Ha sido un cuatrienio ominoso; es decir, según el diccionario, "abominable", algo "que merece violenta reprobación". La extraña índole de un autócrata frío había envenenado, como un gas difuso y lento, todos los ámbitos y la gente caía en el disgusto impotente o se le dormía anestesiado el ánimo. Desmoralización era la palabra. Pesimismo derrotista porque se perdía la esperanza de acabar con un poder destructor de la convivencia e imponer la verdad a cada mentira que borraba la anterior y, en su insistencia, la hacía pasar por verdad. La gente quería la victoria de ZP, pero creía en mayor medida que ganaría el PP. Eso indica el grado de abatimiento moral de los ciudadanos, y por eso la campaña de Rajoy fue gris y sin debate, para no despertar a los adormecidos ni provocar a pasotas y desencantados. Tan sólo se excitó el viejo tópico anticatalán, azuzándolo con el natural rechazo a ETA y el malicioso a una Generalitat que pactaba con asesinos. Pero las encuestas de opinión acortaban en un mes la diferencia entre el PSOE y el PP de 8 puntos a 1,5. Rodríguez Zapatero ganaba ante el asombro de Aznar y sus clones. Había que endurecer la recta final y llegó el ansiado apoyo. Era ETA de nuevo la autora de la tragedia. TVE forzó al máximo el escenario de dolor y cólera y lo convirtió en estocazo contra los que "pactaron con la banda". Incluso se llegó a hacer responsable de la hecatombe a Carod Rovira por algún pepero catalán. El Gobierno no mentía. Tan sólo ocultaba la verdad o decía medias verdades para que el pueblo no le responsabilizara de una guerra no consentida y de la inconsecuente imprevisión policial de sus efectos ya anunciados. El Gobierno, irresponsable una vez más, ha preferido culpar al CNI y desprestigiarlo ante el mundo para preservar la "dignidad" de unos hombres honrados, patriotas y eficaces donde los haya.

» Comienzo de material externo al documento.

theorem witness_EncodeOfDecodeIsIdentity : decode [0xA0#8, 0xFF#8, 0x00#8, 0x55#8] = .ok (.add 0xFF 0x00) [0x55#8] := by
  decide
theorem witness_OpcodeSetIsExactlyTheNine :
    0x00#8 ∉ definedOpcodes ∧ 0xA4#8 ∉ definedOpcodes ∧ 0x01#8 ∈ definedOpcodes ∧ 0xA3#8 ∈ definedOpcodes := by decide
theorem witness_LengthComesFromOpcodeBits : ∃ s t : State, Instr.push 0 ≠ .halt ∧ s.status = .running ∧
    exec (.push 0) s = .next t ∧ t.status ≠ .faulted := ⟨start regsW 0xFE [0x45, 0x00], _, by decide, rfl, rfl, by decide⟩
theorem witness_StepExecutesDecodedInstruction : (start regsW 0x10 [0xA0, 0x00, 0x01]).status = .running ∧
    decode (fetchBytes (start regsW 0x10 [0xA0, 0x00, 0x01])) = .ok (.add 0 1) [] := by decide
theorem witness_InstructionBytesLieAtAscendingAddresses : (start regsW 0xFD [0xA0, 0x00, 0x01]).status = .running ∧
    ∀ (k : Nat) (h : k < (encode (.add 0 1)).length),
      (start regsW 0xFD [0xA0, 0x00, 0x01]).mem.read? (0xFD + k) = some (encode (.add 0 1))[k] := by decide
theorem witness_StepRunsPlacedTableWord : decodeTableWord 24 0x0100A0 = some (.add 0 1) ∧
    decodeTableWord 8 0x01 = some .halt := by decide
theorem witness_OpcodeFetchBeyondMemoryFaults : (start regsW 0x100 []).status = .running ∧
    0x100 ≤ (start regsW 0x100 []).pc.toNat := by decide
theorem witness_IllegalOpcodeFaultsBeforeOperandFetch : (start regsW 0xFF [0xC2]).status = .running ∧
    (start regsW 0xFF [0xC2]).mem.read? (start regsW 0xFF [0xC2]).pc.toNat = some 0xC2#8 ∧ 0xC2#8 ∉ definedOpcodes := by
  decide
/-- The two addresses where it faults, and the two next to them where it does not. -/
theorem witness_OperandFetchBeyondMemoryFaults :
    (∀ s ∈ [start regsW 0xFF [0x45], start regsW 0xFE [0xA0, 0x00]], s.status = .running ∧
      ∃ op ∈ definedOpcodes, s.mem.read? s.pc.toNat = some op ∧ 0x100 ≤ s.pc.toNat + op.toNat / 64) ∧
    (∀ s ∈ [start regsW 0xFE [0x45, 0x00], start regsW 0xFD [0xA0, 0x00, 0x01], start regsW 0xFF [0x01]],
      s.status = .running ∧
      ∃ op ∈ definedOpcodes, s.mem.read? s.pc.toNat = some op ∧ ¬ 0x100 ≤ s.pc.toNat + op.toNat / 64) := by decide
theorem witness_RegisterOperandOutOfRangeFaults : (Instr.sub 7 8).wellFormed = false := by decide
/-- A state for each line of the list, the last for none. -/
theorem witness_FaultsFollowThePriorityList :
    [start regsW 0x100 [], start regsW 0xFF [0xFF], start regsW 0xFE [0xA3, 0x09], start regsW 0x10 [0xA3, 0x09, 0x00],
      start regsW 0x10 [0xA3, 0x00, 0x08], start #v[1, 0, 0, 0, 0, 0, 0, 0] 0x10 [0xA3, 0x00, 0x01],
      start (regsSp 0x00) 0x10 [0x45, 0x00], start (regsSp 0xFF) 0x10 [0x46, 0x00],
      start (regsSp 0x01) 0x10 [0x45, 0x00]].map (fun s => (s.status, expectedFault s)) =
    [(.running, some (.addressFault, none)), (.running, some (.unrecognizedOpcode, some 0xFF#8)),
      (.running, some (.addressFault, some 0xA3#8)), (.running, some (.registerFault, some 0xA3#8)),
      (.running, some (.registerFault, some 0xA3#8)), (.running, some (.arithmeticFault, some 0xA3#8)),
      (.running, some (.stackOverflow, some 0x45#8)), (.running, some (.stackUnderflow, some 0x46#8)),
      (.running, none)] := by decide
theorem witness_FaultEntryWritesOnlyStatusAndRecord : ∃ s t : State, step s = .next t ∧ t.status = .faulted :=
  ⟨start regsW 0x30 [0x11], _, rfl, by decide⟩
theorem witness_PcOnlyAdvancesSequentially :
    (∃ s t : State, step s = .next t ∧ t.status = .running) ∧ (∃ s t : State, step s = .next t ∧ t.status ≠ .running) :=
  ⟨⟨start regsW 0xFD [0x82, 0x00, 0x01], _, rfl, by decide⟩, ⟨start regsW 0xFF [0x01], _, rfl, by decide⟩⟩
theorem witness_FaultsAreTerminal : ∃ m : Session, m.core.status = .faulted :=
  ⟨⟨{ State.reset with status := .faulted, fault := some ⟨.addressFault, 0x100#9, none⟩ }, .started⟩, rfl⟩
theorem witness_StatusChangesOnlyByHaltOrFault :
    (∃ s t : State, step s = .next t) ∧ (∃ s : State, s.status ≠ .running) ∧
    (∃ (s t u : State), exec (.print 0) s = .next t ∧ exec (.print 0) { s with status := .halted } = .next u) :=
  ⟨⟨start regsW 0xFF [0x01], _, rfl⟩, ⟨{ State.reset with status := .halted }, by decide⟩,
    ⟨start regsW 0x00 [], _, _, rfl, rfl⟩⟩
theorem witness_HaltStopsTheMachine : (start regsW 0xFF [0x01]).status = .running ∧
    (start regsW 0xFF [0x01]).mem.read? (start regsW 0xFF [0x01]).pc.toNat = some 0x01#8 ∧
    ({ State.reset with status := .halted } : State).status = .halted := by decide
/-- The clauses on the operand byte, at both ends of each range. -/
theorem witness_operand_ranges : (∀ a ∈ [0x00#8, 0x07#8], a.toNat < 8) ∧ (∀ a ∈ [0x08#8, 0xFF#8], 8 ≤ a.toNat) := by decide
/-- The AddressFault clauses of the three-byte instructions (LDI, ADD, SUB, MUL, DIV), at 0xFE and 0xFF. -/
theorem witness_three_byte_address_fault : ∀ op ∈ [0x82#8, 0xA0#8, 0xA1#8, 0xA2#8, 0xA3#8], ∀ pc ∈ [0xFE#9, 0xFF#9],
    (start regsW pc [op]).status = .running ∧ (start regsW pc [op]).mem.read? (start regsW pc [op]).pc.toNat = some op ∧
    ((start regsW pc [op]).pc = 0xFE#9 ∨ (start regsW pc [op]).pc = 0xFF#9) := by decide
/-- The AddressFault clauses of the two-byte instructions (PRINT, PUSH, POP), at 0xFF. -/
theorem witness_two_byte_address_fault : ∀ op ∈ [0x47#8, 0x45#8, 0x46#8],
    (start regsW 0xFF [op]).status = .running ∧ (start regsW 0xFF [op]).mem.read? (start regsW 0xFF [op]).pc.toNat = some op ∧
    (start regsW 0xFF [op]).pc = 0xFF#9 := by decide
/-- PUSH completes at SP = 0x01 and overflows at SP = 0x00. -/
theorem witness_PushStoresBelowTheStackPointer : (0x07#8).toNat < 8 ∧ (start (regsSp 0x01) 0x06 [0x45, 0x07]).regs[7] ≠ 0x00#8 ∧
    (start (regsSp 0x00) 0x06 [0x45, 0x07]).regs[7] = 0x00#8 := by decide
/-- POP completes at SP = 0xFE and underflows at SP = 0xFF. -/
theorem witness_PopLoadsFromTheStackPointer : (0x07#8).toNat < 8 ∧
    (start (regsSp 0xFE) 0x0A [0x46, 0x07] 0xFE [0x77]).regs[7] ≠ 0xFF#8 ∧
    (start (regsSp 0xFE) 0x0A [0x46, 0x07] 0xFE [0x77]).mem.read?
      (start (regsSp 0xFE) 0x0A [0x46, 0x07] 0xFE [0x77]).regs[7].toNat = some 0x77#8 ∧
    (start (regsSp 0xFF) 0x0A [0x46, 0x07]).regs[7] = 0xFF#8 := by decide
/-- ADD, SUB, MUL: both operands in range, in a running state; DIV with a divisor of 1 and of 0. -/
theorem witness_AluCompletes : (0x00#8).toNat < 8 ∧ (0x07#8).toNat < 8 ∧ (start (regsSp 0x01) 0 []).status = .running ∧
    (start (regsSp 0x01) 0 []).regs[(0x07#8).toNat] ≠ 0x00#8 ∧ (start (regsSp 0x00) 0 []).regs[(0x07#8).toNat] = 0x00#8 := by
  decide
theorem witness_DivideByZeroIsTheOnlyArithmeticFault : ∃ s t : State, ∃ r, s.fault = none ∧
    exec (.div 0 7) s = .next t ∧ t.fault = some r ∧ r.kind = .arithmeticFault :=
  ⟨start (regsSp 0x00) 0 [], _, _, rfl, rfl, rfl, rfl⟩
theorem witness_RegistersReadAndWrittenAreTheTables :
    (∃ s t : State, exec (.push 0) s = .next t ∧ (6 : Fin 8).val ∉ (Instr.push 0).writtenRegs) ∧
    (∃ s s' t t' : State, s.status = .running ∧ s' = { s with regs := s'.regs } ∧ s.regs[6] ≠ s'.regs[6] ∧
      (∀ r : Fin 8, r.val ∈ (Instr.div 0 1).readRegs → s'.regs[r] = s.regs[r]) ∧
      exec (.div 0 1) s = .next t ∧ exec (.div 0 1) s' = .next t' ∧ t.status ≠ .faulted) :=
  ⟨⟨start regsW 0 [], _, rfl, by decide⟩,
    ⟨start regsW 0 [], { start regsW 0 [] with regs := #v[10, 20, 0, 0, 0, 0, 0, 0] }, _, _, rfl, rfl, by decide, by decide,
      rfl, rfl, by decide⟩⟩
theorem witness_OnlyPushWritesAndOnlyPopReadsMemory :
    (∃ s t : State, exec (.pop 0) s = .next t ∧ ∀ a, Instr.pop 0 ≠ .push a) ∧
    (∃ s t : State, exec (.push 0) s = .next t ∧ (0xF2 : Nat) ≠ (s.regs[7] - 1).toNat) ∧
    (List.replicate 256 0xFF#8).length ≤ 256 ∧
    (∃ (s t t' : State) (m : Memory), m ≠ s.mem ∧ (∀ a, Instr.push 0 ≠ .pop a) ∧ exec (.push 0) s = .next t ∧
      exec (.push 0) { s with mem := m } = .next t') ∧
    (∃ (s t t' : State) (m : Memory), m ≠ s.mem ∧
      (∀ k, k < 3 → m.read? (s.pc.toNat + k) = s.mem.read? (s.pc.toNat + k)) ∧
      m.read? s.regs[7].toNat = s.mem.read? s.regs[7].toNat ∧ step s = .next t ∧ step { s with mem := m } = .next t') :=
  ⟨⟨start regsW 0 [], _, rfl, by simp⟩, ⟨start regsW 0 [], _, rfl, by decide⟩, by rw [List.length_replicate],
    ⟨start regsW 0 [], _, _, ⟨[(1, 1)]⟩, by decide, by simp, rfl, rfl⟩,
    ⟨start regsW 0x20 [0x46, 0x00], _, _, (start regsW 0x20 [0x46, 0x00]).mem.write 0x80 5, by decide, by decide, by decide,
      rfl, rfl⟩⟩
theorem witness_ControlStateFrame :
    (∃ s t : State, s.status = .running ∧ exec (.push 0) s = .next t ∧ (∀ a, Instr.push 0 ≠ .print a) ∧ t.status ≠ .faulted) ∧
    (∃ s t : State, s.status = .running ∧ exec (.push 8) s = .next t ∧ t.status = .faulted) :=
  ⟨⟨start regsW 0 [], _, rfl, rfl, by simp, by decide⟩, ⟨start regsW 0 [], _, rfl, rfl, by decide⟩⟩
theorem witness_OutputGrowsOnlyByPrint : ∃ s t : State, step s = .next t ∧ t.out ≠ s.out :=
  ⟨start regsW 0xFE [0x47, 0x07], _, rfl, by decide⟩
theorem witness_ControlStateCannotBeRead : ∃ s t u : State, exec (.print 0) s = .next t ∧
    exec (.print 0) { s with status := .faulted, fault := none, out := [1] } = .next u :=
  ⟨start regsW 0 [], _, _, rfl, rfl⟩
theorem witness_PushThenPopIsNetZero : (0x06#8).toNat < 7 ∧ (start (regsSp 0x01) 0 []).regs[7] ≠ 0x00#8 := by decide
/-- As many pushes as SP has room for. -/
theorem witness_StackIsLastInFirstOut : (∀ r ∈ [0x00#8, 0x06#8, 0x00#8], r.toNat < 7) ∧ (∀ r ∈ [0x01#8, 0x01#8, 0x02#8], r.toNat < 7) ∧
    [0x01#8, 0x01#8, 0x02#8].length = [0x00#8, 0x06#8, 0x00#8].length ∧
    [0x00#8, 0x06#8, 0x00#8].length ≤ (start (regsSp 0x03) 0 []).regs[7].toNat ∧ (start (regsSp 0x03) 0 []).status = .running := by
  decide
/-- Program P6's PUSH at 0x06 with SP = 9, pushing a HALT and pushing an illegal byte. -/
theorem witness_PushedByteIsFetchedNext : ∀ v ∈ [0x01#8, 0x00#8], let s := start #v[v, 0, 0, 0, 0, 0, 0, 9] 0x06 [0x45, 0x00]
    (0x00#8).toNat < 7 ∧ s.status = .running ∧ s.mem.read? s.pc.toNat = some 0x45#8 ∧
    s.mem.read? (s.pc.toNat + 1) = some 0x00#8 ∧ s.regs[7] ≠ 0x00#8 ∧ (s.regs[7] - 1).toNat = s.pc.toNat + 2 ∧
    (s.regs[0] = 0x01#8 ∨ s.regs[0] ∉ definedOpcodes) := by decide
theorem witness_FirstCycleFetchesAddressZero : ∃ m', (Session.constructed.resetWith fun _ => 0xFF#8).load [0x01#8] = .next m' :=
  ⟨_, rfl⟩
theorem witness_LoadCopiesTheImage : [0x00#8, 0xFF#8].length ≤ 256 ∧ (∀ k ∈ [0, 1], k < [0x00#8, 0xFF#8].length) ∧
    (∀ k ∈ [2, 255], [0x00#8, 0xFF#8].length ≤ k ∧ k < 256) := by decide
theorem witness_OtherLoadsAreRefused : 256 < (List.replicate 257 0x01#8).length ∧ Session.constructed.phase = .fresh ∧
    (∃ m', Session.constructed.load [0x01#8] = .next m') ∧ Session.constructed.core.status = .running ∧
    (List.replicate 256 0x01#8).length ≤ 256 :=
  ⟨by rw [List.length_replicate]; decide, rfl, ⟨_, rfl⟩, rfl, by rw [List.length_replicate]⟩
theorem witness_RunReturnsOnlyInTerminalStates : ({ State.reset with status := .halted } : State).status ≠ .running := by decide
theorem witness_EveryRunEndsWithin129Cycles : ∃ t : State, State.reset.status = .running ∧
    Host.Core.run Sys2Proof.core 1 (start regsW 0xFE [0x47, 0x00]) = .next t ∧ t.status = .running :=
  ⟨_, rfl, rfl, by decide⟩
theorem reset_inv : State.reset.Inv :=
  ⟨by decide, by decide, by decide, by intro r h; cases h⟩
theorem witness_EveryStepKeepsTheInvariant : ∃ s t : State, s.Inv ∧ step s = .next t := ⟨State.reset, _, reset_inv, rfl⟩
theorem witness_ResetAndLoadMeetTheInvariant :
    ∃ m', (Session.constructed.resetWith fun _ => 0x55#8).load [0x82#8, 0x00#8] = .next m' := ⟨_, rfl⟩
theorem witness_CanonicalMemoriesThatReadAlikeAreEqual : ∃ m m' : Memory, m.wf = true ∧ m'.wf = true ∧
    ∀ c, c < 256 → m.read? c = m'.read? c :=
  ⟨(⟨[]⟩ : Memory).write 255 1, ((⟨[]⟩ : Memory).write 0 1 |>.write 255 1).write 0 0, by decide, by decide,
    fun _ _ => rfl⟩
theorem witness_MalformedTextNeverRuns : ['2'] ∈ [['#'], ['2']] ∧ lineContent ['2'] ≠ [] ∧
    binaryLiteral (lineContent ['2']) = none := by decide
theorem witness_RenderedOutputDeterminesTheBytes : renderOut [72#8] = renderOut ([72#8] ++ []) := by decide
theorem witness_AssemblyTextReadsBack : (Instr.ldi 7 255).wellFormed = true := by decide
theorem witness_LdiThenPrintEmitsTheValue : (0x07#8).toNat < 8 := by decide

Mas entonces saltó la chispa lúcida del pueblo. La gente miró hacia atrás con ira y se le juntaron de golpe en la memoria cuatro años de mentiras, catástrofes y errores crasos, encajados con altivo desprecio, sin aceptar responsabilidad alguna y llamando más de una vez "miserables" a los denunciadores. La gente no se equivocó alzándose en manifestaciones, caceroladas y pancartas con la palabra paz en legítima lucha al margen de una legalidad hipócrita. Los jóvenes eran los más dolidos en su pureza ingenua. Les indignaba que alguien prefiriera el poder a la verdad y aprovechara los muertos (como siempre ha hecho con los de ETA) para, endosándolos a ésta, ganar unas elecciones que tenía perdidas gracias al miedo y al terrorismo mediático de los Urdaci y compañía.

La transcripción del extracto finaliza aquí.